• [Activity]: Among the entries below, only the lines starting at the one with "theorem logDrift_scrub (k" and ending at the one with "(s.logDrift k w a e o).port1", both included, are to be printed exactly.

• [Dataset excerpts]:

/-! ### logDrift -/

@[simp] theorem logDrift_image (k : DriftKind) (w : Option Byte) (a : Option Half) (e o : Option Byte) :
    (s.logDrift k w a e o).image = s.image := rfl
@[simp] theorem logDrift_targets (k : DriftKind) (w : Option Byte) (a : Option Half) (e o : Option Byte) :
    (s.logDrift k w a e o).targets = s.targets := rfl
@[simp] theorem logDrift_scrub (k : DriftKind) (w : Option Byte) (a : Option Half) (e o : Option Byte) :
    (s.logDrift k w a e o).scrub = s.scrub := rfl
@[simp] theorem logDrift_command (k : DriftKind) (w : Option Byte) (a : Option Half) (e o : Option Byte) :
    (s.logDrift k w a e o).command = s.command := rfl
@[simp] theorem logDrift_port0 (k : DriftKind) (w : Option Byte) (a : Option Half) (e o : Option Byte) :
    (s.logDrift k w a e o).port0 = s.port0 := rfl
@[simp] theorem logDrift_port1 (k : DriftKind) (w : Option Byte) (a : Option Half) (e o : Option Byte) :
    (s.logDrift k w a e o).port1 = s.port1 := rfl
@[simp] theorem logDrift_queue (k : DriftKind) (w : Option Byte) (a : Option Half) (e o : Option Byte) :
    (s.logDrift k w a e o).queue = s.queue := rfl
@[simp] theorem logDrift_completions (k : DriftKind) (w : Option Byte) (a : Option Half) (e o : Option Byte) :
    (s.logDrift k w a e o).completions = s.completions := rfl
@[simp] theorem logDrift_staging (k : DriftKind) (w : Option Byte) (a : Option Half) (e o : Option Byte) :
    (s.logDrift k w a e o).staging = s.staging := rfl
@[simp] theorem logDrift_sections (k : DriftKind) (w : Option Byte) (a : Option Half) (e o : Option Byte) :
    (s.logDrift k w a e o).sections = s.sections := rfl
@[simp] theorem logDrift_settings (k : DriftKind) (w : Option Byte) (a : Option Half) (e o : Option Byte) :
    (s.logDrift k w a e o).settings = s.settings := rfl
@[simp] theorem logDrift_quiet (k : DriftKind) (w : Option Byte) (a : Option Half) (e o : Option Byte) :
    (s.logDrift k w a e o).quiet = s.quiet := rfl
@[simp] theorem logDrift_resetnLow (k : DriftKind) (w : Option Byte) (a : Option Half) (e o : Option Byte) :
    (s.logDrift k w a e o).resetnLow = s.resetnLow := rfl
@[simp] theorem logDrift_choices (k : DriftKind) (w : Option Byte) (a : Option Half) (e o : Option Byte) :
    (s.logDrift k w a e o).choices = s.choices := rfl
@[simp] theorem logDrift_pending (k : DriftKind) (w : Option Byte) (a : Option Half) (e o : Option Byte) :
    (s.logDrift k w a e o).pending = s.pending := rfl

• [Answer box]:
@[simp] theorem logDrift_scrub (k : DriftKind) (w : Option Byte) (a : Option Half) (e o : Option Byte) :
    (s.logDrift k w a e o).scrub = s.scrub := rfl
@[simp] theorem logDrift_command (k : DriftKind) (w : Option Byte) (a : Option Half) (e o : Option Byte) :
    (s.logDrift k w a e o).command = s.command := rfl
@[simp] theorem logDrift_port0 (k : DriftKind) (w : Option Byte) (a : Option Half) (e o : Option Byte) :
    (s.logDrift k w a e o).port0 = s.port0 := rfl
@[simp] theorem logDrift_port1 (k : DriftKind) (w : Option Byte) (a : Option Half) (e o : Option Byte) :
    (s.logDrift k w a e o).port1 = s.port1 := rfl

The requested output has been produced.